Dye M Eva, Pugh Caitlin, Sala Christa, Scott Theresa A, Wallace Tamara, Grubb Peter H, Hatch L Dupree
Jt Comm J Qual Patient Saf. 2021 Oct;47(10):654-662. doi: 10.1016/j.jcjq.2021.06.003. Epub 2021 Jun 18.
Quality improvement (QI) methods have been widely adopted in health care. Although theoretical frameworks and models for organizing successful QI programs have been described, few reports have provided practical examples to link existing QI theory to building a unit-based QI program. The purpose of this report is to describe the authors' experience in building QI infrastructure in a large neonatal ICU (NICU).
A unit-based QI program was developed with the goal of fostering the growth of high-functioning QI teams. This program was based on six pillars: shared vision for QI, QI team capacity, QI team capability, actionable data for improvement, culture of improvement, and QI team integration with external collaboratives. Multiple interventions were developed, including a QI dashboard to align NICU metrics with unit and hospital quality goals, formal training for QI leaders, QI coaches imbedded in project teams, a day-long QI educational workshop to introduce QI methodology to unit staff, and a secure, Web-based QI data infrastructure.
Over a five-year period, this QI infrastructure brought organization and support for individual QI project teams and improved patient outcomes in the unit. Two case studies are presented, describing teams that used support from the QI infrastructure. The Infection Prevention team reduced central line-associated bloodstream infections from 0.89 to 0.36 infections per 1,000 central line-days. The Nutrition team decreased the percentage of very low birth weight infants discharged with weights less than the 10th percentile from 51% to 40%.
The clinicians provide a pragmatic example of incorporating QI organizational and contextual theory into practice to support the development of high-functioning QI teams and build a unit-based QI program.
质量改进(QI)方法已在医疗保健领域广泛采用。

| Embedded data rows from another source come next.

-- ==== Sys2Proof/Laws/Bus.lean ====
section
/-! SUPPORT. Laws/Bus.lean: what a master's access of a register word does when it goes through (R14, R37, R40). -/

namespace Sys2Proof.Machine

theorem State.overLink_direct {m a n : Nat} {f : State → State} {s : State} (h : crosses m a = false ∨ n = 0) :
    s.overLink m a n f = f s := by
  unfold State.overLink
  rcases h with h | h <;> simp [h]

theorem State.busWrite_direct {m a v n : Nat} {s : State} (h : s.direct m a n) : s.busWrite m a v 4 n = (s.arrive m a).writeWord m a v := by
  obtain ⟨hr, h1, h2, h3, h4⟩ := h
  simp [State.busWrite, regAligned, h1, h2, h3, hr.2.1, Nat.not_lt.2 hr.1, State.overLink_direct h4, State.access_reaches hr]

theorem State.busRead_direct {m a n : Nat} {s : State} (h : s.direct m a n) : s.busRead m a 4 n = (s.arrive m a).readWord m a := by
  obtain ⟨hr, h1, h2, h3, h4⟩ := h
  simp [State.busRead, regAligned, h1, h2, h3, hr.2.1, Nat.not_lt.2 hr.1, State.overLink_direct h4, State.access_reaches hr]

theorem State.writeField_ne {m a v : Nat} {s : State} {e : Fld × Acc} {g : Fld} (h : g.key ≠ e.1.key) :
    (State.writeField m a v e s).fld g = s.fld g := by
  obtain ⟨f, t⟩ := e
  cases t with
  | rw => exact State.fld_setFld_ne _ _ _ _ h
  | rs => exact State.fld_setFld_ne _ _ _ _ h
  | evt => exact State.fld_setFld_ne _ _ _ _ h
  | ret => exact (apply_ite (fun u : State => u.fld g) _ _ _).trans (by rw [State.fld_setFld_ne _ _ _ _ h, ite_self])
  | pair => exact (apply_ite (fun u : State => u.fld g) _ _ _).trans (by
      rw [show (s.stageLow m a v).fld g = s.fld g from rfl, show ∀ u : State, (u.unstage m f.addr).fld g = u.fld g from fun _ => rfl, State.fld_setFld_ne _ _ _ _ h, ite_self])
  | _ => rfl

theorem fields_ne (m a v : Nat) {g : Fld} (l : List (Fld × Acc)) (s : State) (h : ∀ e ∈ l, g.key ≠ e.1.key) :
    (each l (State.writeField m a v) s).fld g = s.fld g := by
  induction l generalizing s with
  | nil => rfl
  | cons e l ih => exact (ih _ fun x hx => h x (List.mem_cons_of_mem _ hx)).trans (State.writeField_ne (h e (List.mem_cons_self ..)))

/-- A write of a word leaves every register field but the word's own. -/
theorem State.plainWrite_ne {m a v : Nat} {s : State} {g : Fld} (h : ∀ e ∈ fieldsAt a, g.key ≠ e.1.key) : (s.plainWrite m a v).fld g = s.fld g :=
  fields_ne m a v (fieldsAt a) s h

theorem fields_rw (m a v : Nat) {f : Fld} (l : List (Fld × Acc)) (s : State) (hf : (f, Acc.rw) ∈ l)
    (hp : l.Pairwise fun x y => x.1.key ≠ y.1.key) : (each l (State.writeField m a v) s).fld f = f.of v := by
  induction l generalizing s with
  | nil => cases hf
  | cons e l ih =>
    rcases List.mem_cons.1 hf with rfl | hf
    · refine (fields_ne m a v l _ fun x hx => (List.pairwise_cons.1 hp).1 x hx).trans ?_
      refine (State.fld_setFld s f (f.of v)).trans (Nat.mod_eq_of_lt (Nat.mod_lt _ (Nat.two_pow_pos _)))
    · exact ih _ hf (List.pairwise_cons.1 hp).2

/-- A write of a word sets its RW fields to the word's bits (R14). -/
theorem State.plainWrite_rw {m a v : Nat} {s : State} {f : Fld} (hf : (f, Acc.rw) ∈ fieldsAt a)
    (hp : (fieldsAt a).Pairwise fun x y => x.1.key ≠ y.1.key) : (s.plainWrite m a v).fld f = f.of v :=
  fields_rw m a v (fieldsAt a) s hf hp
end Sys2Proof.Machine
end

尽管已描述了组织成功的QI项目的理论框架和模型,但很少有报告提供将现有QI理论与建立基于科室的QI项目相联系的实际例子。本报告的目的是描述作者在大型新生儿重症监护病房(NICU)建立QI基础设施的经验。
制定了一个基于科室的QI项目,目标是促进高效能QI团队的成长。该项目基于六个支柱:QI的共同愿景、QI团队能力、QI团队效能、可用于改进的可操作数据、改进文化以及QI团队与外部合作机构的整合。开展了多项干预措施,包括一个QI仪表盘,以使NICU指标与科室和医院质量目标保持一致;为QI负责人提供正式培训;在项目团队中配备QI教练;举办为期一天的QI教育研讨会,向科室工作人员介绍QI方法;以及一个安全的基于网络的QI数据基础设施。
在五年时间里,这种QI基础设施为各个QI项目团队带来了组织架构和支持,并改善了科室的患者治疗结果。本文介绍了两个案例研究,描述了利用QI基础设施支持的团队。感染预防团队将中心静脉导管相关血流感染率从每1000个中心静脉导管日0.89例降至0.36例。营养团队将出院时体重低于第10百分位数的极低出生体重婴儿的比例从51%降至40%。
临床医生提供了一个将QI组织和背景理论纳入实践的务实例子,以支持高效能QI团队的发展并建立基于科室的QI项目。